• Task item: Return each line of the data below that contains the string "error".

-.-.-

-- ==== Sys2Proof/Machine/Correct.lean ====
section
/-! DEFINITION. CORR, the single-error correction search engine (45_correct.md). -/

namespace Sys2Proof.Machine

/-- The phase-1 trial at `j`: the input with positions j and j + 1 exchanged (45_correct.md R176). -/
def swapTrial (ds : List Digit) (j : Nat) : List Digit :=
  (ds.set j (ds.getD (j + 1) 0#32)).set (j + 1) (ds.getD j 0#32)

/-- The phase-2 trial at `j` with digit `d`: the input with position j replaced (45_correct.md R177). -/
def substTrial (ds : List Digit) (j : Nat) (d : Digit) : List Digit := ds.set j d

/-- The record of a trial: its symbols, as they are stored in CAND (45_correct.md R179). -/
def recordOf (s : State) (trial : List Digit) : List Sym := trial.map (symbolOf s)

/-- `present(T)`: some candidate found so far equals the trial in every position (45_correct.md R178). -/
def present (s : State) (found : List (List Sym)) (trial : List Digit) : Bool :=
  found.contains (recordOf s trial)

/-- One trial: if it folds to zero and is not present it is appended (45_correct.md R175, R183). -/
def tryTrial (s : State) (trial : List Digit) (found : List (List Sym)) : List (List Sym) :=
  if engineFold s trial = 0#33 ∧ present s found trial = false then found ++ [recordOf s trial] else found

/-- One turn of phase 1: the pair (j, j + 1), if its digits differ (45_correct.md R176). -/
def transTurn (s : State) (ds : List Digit) (j : Nat) (found : List (List Sym)) : List (List Sym) :=
  if ds.getD j 0#32 ≠ ds.getD (j + 1) 0#32 then tryTrial s (swapTrial ds j) found else found

/-- Phase 1, `for j = 0 .. M − 1` (45_correct.md R176). -/
def transPhase (s : State) (ds : List Digit) (found : List (List Sym)) : List (List Sym) :=
  forUpTo s.m.toNat (transTurn s ds) found

/-- One turn of the inner loop of phase 2: digit `d` at position j, if it is not the one there (45_correct.md R177). -/
def substTurn (s : State) (ds : List Digit) (j d : Nat) (found : List (List Sym)) : List (List Sym) :=
  if BitVec.ofNat 32 d ≠ ds.getD j 0#32 then tryTrial s (substTrial ds j (BitVec.ofNat 32 d)) found else found

/-- The inner loop of phase 2, `for s = 0 .. 2^K − 1` at position j (45_correct.md R177). -/
def substPosition (s : State) (ds : List Digit) (j : Nat) (found : List (List Sym)) : List (List Sym) :=
  forUpTo (2 ^ s.k.toNat) (substTurn s ds j) found

/-- Phase 2, `for j = 0 .. M` (45_correct.md R177). -/
def substPhase (s : State) (ds : List Digit) (found : List (List Sym)) : List (List Sym) :=
  forUpTo (s.m.toNat + 1) (substPosition s ds) found

/-- The candidates in discovery order (45_correct.md R175, R180). -/
def candidates (s : State) (ds : List Digit) : List (List Sym) := substPhase s ds (transPhase s ds [])

/-- The end of a successful CORR: the records are in CAND, `NCAND <- n; CVALID <- 1; respond(n)` (45_correct.md R175,
R179). More candidates than CAND has records, in states that no run reaches, is a fault (notes/assumptions/8.md). -/
def storeCandidates (s : State) (found : List (List Sym)) : Result :=
  if candRecords s.params < found.length then .fault .candRange
  else
    .next (respond ((BitVec.ofNat 18 found.length).setWidth 48)
      { s with
        cand := writeRecords s.params s.cand 0 found
        ncand := BitVec.ofNat 18 found.length
        cvalid := true })

/-- CORR: the checks, then the two phases, then the result in CAND (45_correct.md R175). -/
def execCorr (s : State) : Result :=
  if s.ready then
    match digits s (s.m.toNat + 1) with
    | .error e => stopOutcome s e
    | .ok ds =>
      if engineFold s ds = 0#33 then .next (raise .alreadyValid 0#48 s)
      else storeCandidates s (candidates s ds)
  else .next (raise .notReady 0#48 s)

end Sys2Proof.Machine
end

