/-- 42_checksum.md R145 with R142: the checks of CSUM in their order, and the check symbol of the sequence that the
digits `ds` spell. -/
def Obligations.CsumAnswersTheCheckSymbol : Prop :=
  ∀ (ic : Bool) (s : State), s.Inv →
    decode (0x0A#8 ++ (0#55 ++ BitVec.ofBool ic)) = .ok (.csum ic) ∧
    (s.ready = false → exec (.csum ic) s = .next (raise .notReady 0#48 s)) ∧
    (s.ready = true → (s.sovf = true ∨ s.slen.toNat ≠ s.m.toNat + ic.toNat) →
      exec (.csum ic) s = .next (raise .wrongSequenceLength (s.slen.setWidth 48) s)) ∧
    (s.ready = true → s.sovf = false → s.slen.toNat = s.m.toNat + ic.toNat →
      (∀ p < s.m.toNat + ic.toNat, (∀ i < 2 ^ s.k.toNat, s.alpha.read i ≠ s.seq.read p) →
        (∀ q < p, ∃ i < 2 ^ s.k.toNat, s.alpha.read i = s.seq.read q) →
        exec (.csum ic) s = .next (raise .unknownSymbol (BitVec.ofNat 48 p) s)) ∧
      (∀ ds : List Digit, AreDigits s.k.toNat ds → ds.length = s.m.toNat + ic.toNat →
        (∀ p < ds.length, s.alpha.read (ds.getD p 0#32).toNat = s.seq.read p) →
        exec (.csum ic) s =
          .next (respond ((s.alpha.read (fold s.k.toNat s.mask ds).toNat).setWidth 48)
            { s with
              rdig := (fold s.k.toNat s.mask ds).setWidth 32
              rsym := s.alpha.read (fold s.k.toNat s.mask ds).toNat })))

/-! ### The verify oracle -/

/-- 43_verify.md R160 with 42_checksum.md R142: the checks of VRFY in their order, and the zero test of the sequence that
the digits `ds` spell. -/
def Obligations.VrfyAnswersTheZeroTest : Prop :=
  ∀ s : State, s.Inv →
    decode 0x0B00000000000000#64 = .ok .vrfy ∧
    (s.ready = false → exec .vrfy s = .next (raise .notReady 0#48 s)) ∧
    (s.ready = true → (s.sovf = true ∨ s.slen.toNat ≠ s.m.toNat + 1) →
      exec .vrfy s = .next (raise .wrongSequenceLength (s.slen.setWidth 48) s)) ∧
    (s.ready = true → s.sovf = false → s.slen.toNat = s.m.toNat + 1 →
      (∀ p < s.m.toNat + 1, (∀ i < 2 ^ s.k.toNat, s.alpha.read i ≠ s.seq.read p) →
        (∀ q < p, ∃ i < 2 ^ s.k.toNat, s.alpha.read i = s.seq.read q) →
        exec .vrfy s = .next (raise .unknownSymbol (BitVec.ofNat 48 p) s)) ∧
      (∀ ds : List Digit, AreDigits s.k.toNat ds → ds.length = s.m.toNat + 1 →
        (∀ p < ds.length, s.alpha.read (ds.getD p 0#32).toNat = s.seq.read p) →
        exec .vrfy s =
          .next (respond (if fold s.k.toNat s.mask ds = 0#33 then 1#48 else 0#48)
            { s with
              rdig := (fold s.k.toNat s.mask ds).setWidth 32
              rsym := s.alpha.read (fold s.k.toNat s.mask ds).toNat
              valid := decide (fold s.k.toNat s.mask ds = 0#33) })))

-.-.-

• Reply:
/-! DEFINITION. CORR, the single-error correction search engine (45_correct.md). -/
    | .error e => stopOutcome s e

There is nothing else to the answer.